### Required action
Print, in exact form, the lines below from the one containing "s.st ≠ .done" through the one containing "(charAfterOne 8 1 (b 8 0x42)).olen ≤", and omit all others.

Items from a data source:

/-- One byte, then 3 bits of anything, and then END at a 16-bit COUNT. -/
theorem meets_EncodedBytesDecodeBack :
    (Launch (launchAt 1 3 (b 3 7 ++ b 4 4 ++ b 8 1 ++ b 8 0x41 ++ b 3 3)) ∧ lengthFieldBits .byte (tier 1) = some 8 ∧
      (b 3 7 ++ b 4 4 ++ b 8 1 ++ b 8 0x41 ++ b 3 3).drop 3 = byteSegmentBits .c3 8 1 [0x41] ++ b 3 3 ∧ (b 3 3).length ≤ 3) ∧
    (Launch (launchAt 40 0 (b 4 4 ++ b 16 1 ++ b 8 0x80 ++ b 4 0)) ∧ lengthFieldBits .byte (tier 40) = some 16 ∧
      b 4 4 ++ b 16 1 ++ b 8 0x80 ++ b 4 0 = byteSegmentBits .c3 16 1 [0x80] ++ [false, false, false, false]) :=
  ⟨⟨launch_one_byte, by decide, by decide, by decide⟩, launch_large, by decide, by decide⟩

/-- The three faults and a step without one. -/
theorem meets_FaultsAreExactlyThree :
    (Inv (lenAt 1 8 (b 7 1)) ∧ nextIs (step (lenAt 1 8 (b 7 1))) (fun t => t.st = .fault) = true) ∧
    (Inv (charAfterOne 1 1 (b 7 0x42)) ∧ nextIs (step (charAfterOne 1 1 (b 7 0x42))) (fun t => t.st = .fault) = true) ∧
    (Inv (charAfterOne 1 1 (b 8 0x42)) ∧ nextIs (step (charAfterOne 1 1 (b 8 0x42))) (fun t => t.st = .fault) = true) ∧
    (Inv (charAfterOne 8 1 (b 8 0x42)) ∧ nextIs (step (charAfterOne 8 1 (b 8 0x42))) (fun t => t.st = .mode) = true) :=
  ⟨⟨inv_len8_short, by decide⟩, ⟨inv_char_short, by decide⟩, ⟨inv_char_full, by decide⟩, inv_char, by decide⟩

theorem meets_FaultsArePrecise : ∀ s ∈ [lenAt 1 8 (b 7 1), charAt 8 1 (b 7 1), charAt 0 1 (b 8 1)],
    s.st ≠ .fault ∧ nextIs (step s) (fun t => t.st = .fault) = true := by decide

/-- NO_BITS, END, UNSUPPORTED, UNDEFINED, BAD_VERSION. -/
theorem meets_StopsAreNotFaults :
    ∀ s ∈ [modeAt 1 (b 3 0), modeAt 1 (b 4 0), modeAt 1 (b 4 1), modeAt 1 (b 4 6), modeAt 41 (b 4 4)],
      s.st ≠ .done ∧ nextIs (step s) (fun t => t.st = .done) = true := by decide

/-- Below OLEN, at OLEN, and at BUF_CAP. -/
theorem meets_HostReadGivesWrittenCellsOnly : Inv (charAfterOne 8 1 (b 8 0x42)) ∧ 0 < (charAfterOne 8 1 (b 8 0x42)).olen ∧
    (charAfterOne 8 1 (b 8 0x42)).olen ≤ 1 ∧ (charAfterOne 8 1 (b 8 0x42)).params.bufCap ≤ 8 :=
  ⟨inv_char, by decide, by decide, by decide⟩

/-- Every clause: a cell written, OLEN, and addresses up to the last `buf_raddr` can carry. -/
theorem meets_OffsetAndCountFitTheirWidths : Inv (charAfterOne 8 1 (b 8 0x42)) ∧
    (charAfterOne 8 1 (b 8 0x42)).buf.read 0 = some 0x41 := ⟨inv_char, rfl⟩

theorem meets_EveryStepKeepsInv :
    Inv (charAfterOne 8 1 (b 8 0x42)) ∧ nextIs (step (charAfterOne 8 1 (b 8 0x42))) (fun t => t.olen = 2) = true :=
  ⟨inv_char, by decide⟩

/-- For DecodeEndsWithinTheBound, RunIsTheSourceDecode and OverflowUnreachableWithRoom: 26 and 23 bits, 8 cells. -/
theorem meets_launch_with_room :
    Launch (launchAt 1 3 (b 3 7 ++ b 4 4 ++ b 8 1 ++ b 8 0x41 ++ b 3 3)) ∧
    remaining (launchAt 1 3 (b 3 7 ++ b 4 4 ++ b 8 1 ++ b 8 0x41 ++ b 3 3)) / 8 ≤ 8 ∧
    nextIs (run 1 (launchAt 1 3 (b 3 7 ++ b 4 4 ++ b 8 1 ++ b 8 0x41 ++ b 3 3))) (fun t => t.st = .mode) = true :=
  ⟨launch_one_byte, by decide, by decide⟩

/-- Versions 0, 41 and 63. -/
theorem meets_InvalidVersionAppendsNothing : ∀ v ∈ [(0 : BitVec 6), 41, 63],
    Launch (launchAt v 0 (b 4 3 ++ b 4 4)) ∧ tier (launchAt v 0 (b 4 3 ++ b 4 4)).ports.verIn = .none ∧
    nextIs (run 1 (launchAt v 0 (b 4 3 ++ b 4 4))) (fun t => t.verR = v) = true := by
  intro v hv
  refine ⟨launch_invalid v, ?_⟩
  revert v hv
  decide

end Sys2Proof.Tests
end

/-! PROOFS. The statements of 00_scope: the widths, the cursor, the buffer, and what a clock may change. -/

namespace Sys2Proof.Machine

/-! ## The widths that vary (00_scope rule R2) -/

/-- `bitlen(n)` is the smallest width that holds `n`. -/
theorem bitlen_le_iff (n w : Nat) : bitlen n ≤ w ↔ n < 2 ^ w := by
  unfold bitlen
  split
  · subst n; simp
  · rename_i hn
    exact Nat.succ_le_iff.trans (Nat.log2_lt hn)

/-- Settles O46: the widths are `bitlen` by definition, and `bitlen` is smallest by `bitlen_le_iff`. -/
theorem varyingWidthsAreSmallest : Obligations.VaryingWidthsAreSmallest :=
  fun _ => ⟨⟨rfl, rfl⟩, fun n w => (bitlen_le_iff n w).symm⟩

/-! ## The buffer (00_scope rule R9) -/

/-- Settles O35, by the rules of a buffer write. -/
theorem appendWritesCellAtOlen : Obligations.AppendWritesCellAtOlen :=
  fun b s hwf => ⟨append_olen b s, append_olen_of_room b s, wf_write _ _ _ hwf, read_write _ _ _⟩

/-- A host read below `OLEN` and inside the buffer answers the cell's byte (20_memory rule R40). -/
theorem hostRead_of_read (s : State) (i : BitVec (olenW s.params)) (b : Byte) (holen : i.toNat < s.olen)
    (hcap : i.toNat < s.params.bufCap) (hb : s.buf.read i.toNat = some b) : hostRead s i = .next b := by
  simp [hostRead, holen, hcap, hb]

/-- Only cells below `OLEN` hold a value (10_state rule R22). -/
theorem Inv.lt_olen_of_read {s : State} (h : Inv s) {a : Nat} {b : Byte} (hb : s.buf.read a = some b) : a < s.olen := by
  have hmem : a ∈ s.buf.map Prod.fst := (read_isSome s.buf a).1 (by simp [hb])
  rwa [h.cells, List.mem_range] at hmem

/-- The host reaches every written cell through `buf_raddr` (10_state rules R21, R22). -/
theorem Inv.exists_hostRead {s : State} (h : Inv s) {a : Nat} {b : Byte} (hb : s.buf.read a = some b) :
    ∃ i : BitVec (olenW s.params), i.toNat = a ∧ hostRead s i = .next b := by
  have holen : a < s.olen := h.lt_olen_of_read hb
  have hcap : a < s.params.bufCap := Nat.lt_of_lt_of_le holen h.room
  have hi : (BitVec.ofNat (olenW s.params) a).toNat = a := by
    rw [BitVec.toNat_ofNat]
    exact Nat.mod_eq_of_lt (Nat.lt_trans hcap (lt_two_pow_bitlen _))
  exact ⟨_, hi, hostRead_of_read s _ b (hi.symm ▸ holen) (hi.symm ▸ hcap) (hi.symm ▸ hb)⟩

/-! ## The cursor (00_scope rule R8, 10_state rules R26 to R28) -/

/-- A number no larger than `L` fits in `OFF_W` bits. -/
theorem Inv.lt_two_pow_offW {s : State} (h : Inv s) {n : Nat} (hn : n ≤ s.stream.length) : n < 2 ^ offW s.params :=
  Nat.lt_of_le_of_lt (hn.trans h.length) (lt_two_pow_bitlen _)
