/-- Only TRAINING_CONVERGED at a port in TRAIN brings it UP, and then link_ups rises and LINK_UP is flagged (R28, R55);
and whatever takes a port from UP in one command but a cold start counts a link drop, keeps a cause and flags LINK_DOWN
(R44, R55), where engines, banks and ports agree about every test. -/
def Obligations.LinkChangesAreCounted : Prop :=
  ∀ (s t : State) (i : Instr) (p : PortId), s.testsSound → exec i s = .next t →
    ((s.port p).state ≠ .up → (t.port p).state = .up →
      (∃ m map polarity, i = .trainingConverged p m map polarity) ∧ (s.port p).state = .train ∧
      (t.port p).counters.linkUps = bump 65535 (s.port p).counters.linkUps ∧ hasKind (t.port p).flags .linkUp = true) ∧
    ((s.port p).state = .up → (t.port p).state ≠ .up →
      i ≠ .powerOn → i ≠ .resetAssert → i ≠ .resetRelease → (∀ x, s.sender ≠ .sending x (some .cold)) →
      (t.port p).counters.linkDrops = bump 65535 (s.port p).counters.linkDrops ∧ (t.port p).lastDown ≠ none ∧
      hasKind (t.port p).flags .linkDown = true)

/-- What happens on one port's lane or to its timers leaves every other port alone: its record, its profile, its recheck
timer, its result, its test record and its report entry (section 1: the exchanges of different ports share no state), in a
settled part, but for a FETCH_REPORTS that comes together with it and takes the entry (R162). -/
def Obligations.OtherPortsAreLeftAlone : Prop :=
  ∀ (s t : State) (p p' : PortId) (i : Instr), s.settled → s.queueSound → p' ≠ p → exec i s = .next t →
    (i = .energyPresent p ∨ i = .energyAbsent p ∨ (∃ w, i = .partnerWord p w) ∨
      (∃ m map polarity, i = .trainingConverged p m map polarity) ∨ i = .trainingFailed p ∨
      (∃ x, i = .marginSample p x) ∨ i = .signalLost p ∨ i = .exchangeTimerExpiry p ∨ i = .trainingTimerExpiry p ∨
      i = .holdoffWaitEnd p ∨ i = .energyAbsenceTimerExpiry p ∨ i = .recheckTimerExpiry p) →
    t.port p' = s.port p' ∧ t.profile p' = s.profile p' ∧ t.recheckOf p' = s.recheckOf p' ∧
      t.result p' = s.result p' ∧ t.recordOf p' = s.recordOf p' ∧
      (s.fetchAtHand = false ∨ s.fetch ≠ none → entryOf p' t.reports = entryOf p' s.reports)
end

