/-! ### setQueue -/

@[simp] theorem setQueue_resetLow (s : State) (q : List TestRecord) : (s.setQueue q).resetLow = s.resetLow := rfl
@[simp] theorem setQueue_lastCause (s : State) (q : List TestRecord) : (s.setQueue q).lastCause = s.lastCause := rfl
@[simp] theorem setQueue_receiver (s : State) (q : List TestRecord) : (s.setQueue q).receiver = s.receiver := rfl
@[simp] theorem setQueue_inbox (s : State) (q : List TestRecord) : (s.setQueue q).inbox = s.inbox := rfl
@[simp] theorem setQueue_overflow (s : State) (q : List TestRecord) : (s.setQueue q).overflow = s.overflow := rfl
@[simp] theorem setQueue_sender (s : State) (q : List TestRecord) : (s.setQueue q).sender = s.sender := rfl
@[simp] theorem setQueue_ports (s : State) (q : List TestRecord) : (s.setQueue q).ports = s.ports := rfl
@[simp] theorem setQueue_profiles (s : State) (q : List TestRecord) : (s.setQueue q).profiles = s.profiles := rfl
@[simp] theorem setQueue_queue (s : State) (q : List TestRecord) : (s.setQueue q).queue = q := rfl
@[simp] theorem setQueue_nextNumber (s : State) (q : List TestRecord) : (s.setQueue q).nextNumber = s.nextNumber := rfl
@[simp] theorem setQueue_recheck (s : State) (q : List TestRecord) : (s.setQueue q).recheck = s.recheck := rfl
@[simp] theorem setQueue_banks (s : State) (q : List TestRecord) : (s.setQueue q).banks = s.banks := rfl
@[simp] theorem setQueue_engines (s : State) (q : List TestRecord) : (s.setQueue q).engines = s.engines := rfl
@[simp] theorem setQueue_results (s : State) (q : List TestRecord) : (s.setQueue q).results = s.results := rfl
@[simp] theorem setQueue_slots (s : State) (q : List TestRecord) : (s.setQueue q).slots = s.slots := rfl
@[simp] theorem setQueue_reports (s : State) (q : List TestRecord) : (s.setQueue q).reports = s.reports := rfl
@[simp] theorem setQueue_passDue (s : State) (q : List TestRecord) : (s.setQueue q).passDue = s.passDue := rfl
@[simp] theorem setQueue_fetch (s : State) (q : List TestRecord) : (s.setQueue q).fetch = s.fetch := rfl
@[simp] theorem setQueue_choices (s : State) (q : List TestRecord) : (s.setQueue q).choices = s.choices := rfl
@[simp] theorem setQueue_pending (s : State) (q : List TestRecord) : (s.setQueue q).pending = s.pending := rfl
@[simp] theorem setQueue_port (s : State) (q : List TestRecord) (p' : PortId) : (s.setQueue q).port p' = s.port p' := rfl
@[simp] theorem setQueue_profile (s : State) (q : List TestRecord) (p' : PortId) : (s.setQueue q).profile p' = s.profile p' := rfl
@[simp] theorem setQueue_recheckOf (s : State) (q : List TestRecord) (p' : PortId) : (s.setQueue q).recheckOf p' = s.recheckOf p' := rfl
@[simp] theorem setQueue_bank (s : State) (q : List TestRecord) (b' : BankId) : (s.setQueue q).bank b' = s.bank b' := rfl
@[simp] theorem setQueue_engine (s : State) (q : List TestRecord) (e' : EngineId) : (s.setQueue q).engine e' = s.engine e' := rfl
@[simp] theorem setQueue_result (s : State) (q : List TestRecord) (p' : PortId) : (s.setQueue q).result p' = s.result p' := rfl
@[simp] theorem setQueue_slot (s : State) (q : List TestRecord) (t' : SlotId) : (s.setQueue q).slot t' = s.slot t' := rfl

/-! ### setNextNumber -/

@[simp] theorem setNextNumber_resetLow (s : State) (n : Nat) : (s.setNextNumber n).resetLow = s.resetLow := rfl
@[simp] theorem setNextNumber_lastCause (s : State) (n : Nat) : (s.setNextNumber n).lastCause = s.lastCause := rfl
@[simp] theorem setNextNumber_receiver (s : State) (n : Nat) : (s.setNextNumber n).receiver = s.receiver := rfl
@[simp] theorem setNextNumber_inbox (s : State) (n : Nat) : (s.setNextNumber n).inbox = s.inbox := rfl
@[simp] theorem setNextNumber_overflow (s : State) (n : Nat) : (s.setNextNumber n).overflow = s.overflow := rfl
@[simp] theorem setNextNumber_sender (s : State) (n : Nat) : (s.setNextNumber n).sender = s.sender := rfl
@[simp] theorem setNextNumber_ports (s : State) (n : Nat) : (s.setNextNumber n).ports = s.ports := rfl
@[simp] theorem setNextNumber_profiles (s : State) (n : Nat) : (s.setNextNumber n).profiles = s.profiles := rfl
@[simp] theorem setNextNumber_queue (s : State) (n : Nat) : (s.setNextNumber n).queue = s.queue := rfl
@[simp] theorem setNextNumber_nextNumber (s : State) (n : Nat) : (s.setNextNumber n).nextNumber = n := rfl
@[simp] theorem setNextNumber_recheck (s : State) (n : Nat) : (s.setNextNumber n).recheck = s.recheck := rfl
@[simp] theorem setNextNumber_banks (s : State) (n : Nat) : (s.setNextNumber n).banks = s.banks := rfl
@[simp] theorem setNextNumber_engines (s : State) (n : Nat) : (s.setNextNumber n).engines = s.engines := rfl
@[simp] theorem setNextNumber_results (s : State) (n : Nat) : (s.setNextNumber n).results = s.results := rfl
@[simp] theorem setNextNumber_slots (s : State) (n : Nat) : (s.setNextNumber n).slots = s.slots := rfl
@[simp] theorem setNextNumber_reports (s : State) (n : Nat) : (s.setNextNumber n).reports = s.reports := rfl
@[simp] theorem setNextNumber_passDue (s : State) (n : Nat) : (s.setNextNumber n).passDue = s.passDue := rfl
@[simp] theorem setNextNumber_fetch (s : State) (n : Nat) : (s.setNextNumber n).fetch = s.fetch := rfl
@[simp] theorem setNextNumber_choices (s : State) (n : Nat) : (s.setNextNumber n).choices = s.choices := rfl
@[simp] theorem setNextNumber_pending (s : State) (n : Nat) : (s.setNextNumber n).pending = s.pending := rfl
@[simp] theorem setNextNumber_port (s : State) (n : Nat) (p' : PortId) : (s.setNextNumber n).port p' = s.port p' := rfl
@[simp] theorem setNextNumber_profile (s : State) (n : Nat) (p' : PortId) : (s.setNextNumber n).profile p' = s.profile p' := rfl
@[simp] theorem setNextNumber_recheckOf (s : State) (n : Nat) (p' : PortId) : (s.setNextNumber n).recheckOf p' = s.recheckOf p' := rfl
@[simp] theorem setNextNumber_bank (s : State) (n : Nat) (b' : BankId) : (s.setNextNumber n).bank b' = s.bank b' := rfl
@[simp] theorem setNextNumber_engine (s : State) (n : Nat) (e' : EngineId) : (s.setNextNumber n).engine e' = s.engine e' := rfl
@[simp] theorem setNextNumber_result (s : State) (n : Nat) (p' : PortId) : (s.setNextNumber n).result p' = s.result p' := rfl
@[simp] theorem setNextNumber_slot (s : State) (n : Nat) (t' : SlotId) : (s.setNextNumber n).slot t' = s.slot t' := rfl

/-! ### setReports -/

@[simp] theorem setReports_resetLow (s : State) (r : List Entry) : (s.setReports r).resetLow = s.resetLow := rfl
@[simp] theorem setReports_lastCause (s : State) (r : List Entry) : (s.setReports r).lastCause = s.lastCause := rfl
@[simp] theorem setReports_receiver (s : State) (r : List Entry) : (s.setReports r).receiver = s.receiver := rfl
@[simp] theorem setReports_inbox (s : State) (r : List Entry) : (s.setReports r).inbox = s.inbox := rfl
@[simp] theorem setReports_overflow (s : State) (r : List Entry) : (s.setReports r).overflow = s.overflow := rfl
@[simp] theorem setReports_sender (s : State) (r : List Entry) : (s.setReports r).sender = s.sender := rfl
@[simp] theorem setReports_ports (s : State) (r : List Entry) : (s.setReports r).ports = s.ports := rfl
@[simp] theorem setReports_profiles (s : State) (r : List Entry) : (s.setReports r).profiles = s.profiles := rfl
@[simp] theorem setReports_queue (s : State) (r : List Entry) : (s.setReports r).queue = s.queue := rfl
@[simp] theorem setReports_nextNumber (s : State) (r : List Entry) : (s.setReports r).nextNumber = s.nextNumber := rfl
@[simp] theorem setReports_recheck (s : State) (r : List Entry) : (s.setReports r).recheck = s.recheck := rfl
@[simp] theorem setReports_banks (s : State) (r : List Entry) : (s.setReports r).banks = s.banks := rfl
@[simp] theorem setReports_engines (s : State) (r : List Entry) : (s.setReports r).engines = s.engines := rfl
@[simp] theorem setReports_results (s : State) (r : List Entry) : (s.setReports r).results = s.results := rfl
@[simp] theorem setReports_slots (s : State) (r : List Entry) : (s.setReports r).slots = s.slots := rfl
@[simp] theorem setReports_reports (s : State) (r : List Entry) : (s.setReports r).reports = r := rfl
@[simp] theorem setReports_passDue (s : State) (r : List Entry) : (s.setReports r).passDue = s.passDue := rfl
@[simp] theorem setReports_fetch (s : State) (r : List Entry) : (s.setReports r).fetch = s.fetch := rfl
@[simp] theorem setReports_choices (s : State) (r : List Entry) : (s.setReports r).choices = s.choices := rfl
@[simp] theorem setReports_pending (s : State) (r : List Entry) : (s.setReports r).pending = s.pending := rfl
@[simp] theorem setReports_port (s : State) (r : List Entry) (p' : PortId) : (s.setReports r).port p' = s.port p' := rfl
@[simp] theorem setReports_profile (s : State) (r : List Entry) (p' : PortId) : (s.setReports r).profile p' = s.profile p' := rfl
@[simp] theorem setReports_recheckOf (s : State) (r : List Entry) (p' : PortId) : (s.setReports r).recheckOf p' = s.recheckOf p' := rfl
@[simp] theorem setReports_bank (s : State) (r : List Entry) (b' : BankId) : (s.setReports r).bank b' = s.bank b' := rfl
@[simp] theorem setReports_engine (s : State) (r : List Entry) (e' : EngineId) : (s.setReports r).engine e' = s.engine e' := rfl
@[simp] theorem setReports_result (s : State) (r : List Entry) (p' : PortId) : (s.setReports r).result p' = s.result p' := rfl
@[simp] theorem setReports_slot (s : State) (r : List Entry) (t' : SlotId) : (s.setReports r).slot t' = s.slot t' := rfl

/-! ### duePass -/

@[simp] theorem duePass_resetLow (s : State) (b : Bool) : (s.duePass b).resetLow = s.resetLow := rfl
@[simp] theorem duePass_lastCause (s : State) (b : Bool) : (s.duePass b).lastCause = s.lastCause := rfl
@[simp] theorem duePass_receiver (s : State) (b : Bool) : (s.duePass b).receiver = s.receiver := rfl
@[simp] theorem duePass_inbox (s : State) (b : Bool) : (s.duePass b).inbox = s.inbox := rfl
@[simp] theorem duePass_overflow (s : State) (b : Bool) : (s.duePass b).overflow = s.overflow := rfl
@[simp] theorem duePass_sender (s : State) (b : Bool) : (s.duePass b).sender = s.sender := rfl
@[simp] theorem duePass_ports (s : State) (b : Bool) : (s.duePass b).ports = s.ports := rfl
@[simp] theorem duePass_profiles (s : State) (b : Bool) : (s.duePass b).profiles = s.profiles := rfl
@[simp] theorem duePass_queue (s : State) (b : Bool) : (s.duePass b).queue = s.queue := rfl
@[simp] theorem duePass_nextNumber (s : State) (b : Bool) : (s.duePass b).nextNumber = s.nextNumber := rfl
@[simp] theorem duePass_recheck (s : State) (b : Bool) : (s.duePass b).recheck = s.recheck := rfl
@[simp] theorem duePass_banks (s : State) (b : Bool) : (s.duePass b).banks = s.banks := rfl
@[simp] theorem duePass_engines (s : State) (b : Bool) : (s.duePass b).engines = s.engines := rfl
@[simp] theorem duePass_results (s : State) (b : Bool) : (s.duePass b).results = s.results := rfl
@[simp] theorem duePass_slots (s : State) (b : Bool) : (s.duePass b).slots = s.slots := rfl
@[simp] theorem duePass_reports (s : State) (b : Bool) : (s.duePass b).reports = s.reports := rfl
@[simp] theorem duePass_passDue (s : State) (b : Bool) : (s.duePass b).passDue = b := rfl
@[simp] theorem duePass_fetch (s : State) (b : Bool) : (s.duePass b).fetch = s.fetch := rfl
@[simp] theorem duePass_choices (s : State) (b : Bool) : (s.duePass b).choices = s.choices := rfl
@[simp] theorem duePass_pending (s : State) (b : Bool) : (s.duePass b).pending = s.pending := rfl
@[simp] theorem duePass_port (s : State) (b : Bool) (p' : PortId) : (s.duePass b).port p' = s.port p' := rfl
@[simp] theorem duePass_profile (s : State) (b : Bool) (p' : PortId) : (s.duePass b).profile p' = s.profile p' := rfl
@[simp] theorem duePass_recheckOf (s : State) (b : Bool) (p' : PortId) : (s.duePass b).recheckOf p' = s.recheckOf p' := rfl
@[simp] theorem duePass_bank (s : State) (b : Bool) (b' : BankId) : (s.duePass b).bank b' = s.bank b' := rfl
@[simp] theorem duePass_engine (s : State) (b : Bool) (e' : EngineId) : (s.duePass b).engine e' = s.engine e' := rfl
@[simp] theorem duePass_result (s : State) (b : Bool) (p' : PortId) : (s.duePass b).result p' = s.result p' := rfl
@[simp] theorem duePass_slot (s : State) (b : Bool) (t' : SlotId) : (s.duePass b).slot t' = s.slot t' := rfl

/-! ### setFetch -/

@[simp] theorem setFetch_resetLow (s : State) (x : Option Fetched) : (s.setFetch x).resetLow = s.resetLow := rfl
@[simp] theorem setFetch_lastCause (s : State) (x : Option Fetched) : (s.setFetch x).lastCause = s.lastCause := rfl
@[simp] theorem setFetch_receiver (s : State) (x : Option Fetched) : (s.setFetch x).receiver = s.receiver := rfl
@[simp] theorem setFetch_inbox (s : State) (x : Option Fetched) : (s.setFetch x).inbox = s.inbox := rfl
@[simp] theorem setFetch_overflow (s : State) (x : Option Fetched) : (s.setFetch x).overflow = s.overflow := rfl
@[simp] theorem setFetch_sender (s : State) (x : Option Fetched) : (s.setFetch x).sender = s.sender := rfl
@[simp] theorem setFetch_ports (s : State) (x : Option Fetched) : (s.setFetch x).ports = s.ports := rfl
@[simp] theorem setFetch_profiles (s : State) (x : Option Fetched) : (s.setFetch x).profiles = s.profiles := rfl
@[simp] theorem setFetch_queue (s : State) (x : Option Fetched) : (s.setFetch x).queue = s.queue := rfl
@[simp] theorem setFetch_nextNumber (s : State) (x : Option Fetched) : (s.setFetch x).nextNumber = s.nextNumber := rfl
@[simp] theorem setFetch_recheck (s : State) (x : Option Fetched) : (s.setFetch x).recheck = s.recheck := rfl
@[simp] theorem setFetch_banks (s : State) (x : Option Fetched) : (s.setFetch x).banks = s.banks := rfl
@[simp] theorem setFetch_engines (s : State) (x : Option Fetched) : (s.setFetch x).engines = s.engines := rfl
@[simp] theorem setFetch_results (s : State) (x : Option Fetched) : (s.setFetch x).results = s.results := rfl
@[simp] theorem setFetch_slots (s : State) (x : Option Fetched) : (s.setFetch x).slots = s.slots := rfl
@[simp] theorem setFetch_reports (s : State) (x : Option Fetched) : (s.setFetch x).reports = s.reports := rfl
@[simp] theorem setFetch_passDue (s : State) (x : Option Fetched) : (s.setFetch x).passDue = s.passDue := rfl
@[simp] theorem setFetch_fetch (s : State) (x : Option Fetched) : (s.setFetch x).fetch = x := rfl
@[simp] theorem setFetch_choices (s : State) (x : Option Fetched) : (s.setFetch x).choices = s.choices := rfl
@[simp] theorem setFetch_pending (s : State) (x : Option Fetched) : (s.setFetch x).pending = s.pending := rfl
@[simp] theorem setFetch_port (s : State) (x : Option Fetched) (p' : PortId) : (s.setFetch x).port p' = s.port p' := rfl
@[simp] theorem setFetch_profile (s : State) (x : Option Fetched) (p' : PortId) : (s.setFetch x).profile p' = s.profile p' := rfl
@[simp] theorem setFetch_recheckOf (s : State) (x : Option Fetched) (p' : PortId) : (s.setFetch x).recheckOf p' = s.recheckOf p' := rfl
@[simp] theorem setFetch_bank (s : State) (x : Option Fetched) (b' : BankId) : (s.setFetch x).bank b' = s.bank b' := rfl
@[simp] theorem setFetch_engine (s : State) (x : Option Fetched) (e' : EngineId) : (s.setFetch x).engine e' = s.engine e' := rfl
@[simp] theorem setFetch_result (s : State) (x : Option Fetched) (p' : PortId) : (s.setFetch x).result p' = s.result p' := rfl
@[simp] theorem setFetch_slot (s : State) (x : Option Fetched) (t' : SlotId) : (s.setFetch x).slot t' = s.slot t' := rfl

### Solution
      s.st ≠ .done ∧ nextIs (step s) (fun t => t.st = .done) = true := by decide

/-- Below OLEN, at OLEN, and at BUF_CAP. -/
theorem meets_HostReadGivesWrittenCellsOnly : Inv (charAfterOne 8 1 (b 8 0x42)) ∧ 0 < (charAfterOne 8 1 (b 8 0x42)).olen ∧
    (charAfterOne 8 1 (b 8 0x42)).olen ≤ 1 ∧ (charAfterOne 8 1 (b 8 0x42)).params.bufCap ≤ 8 :=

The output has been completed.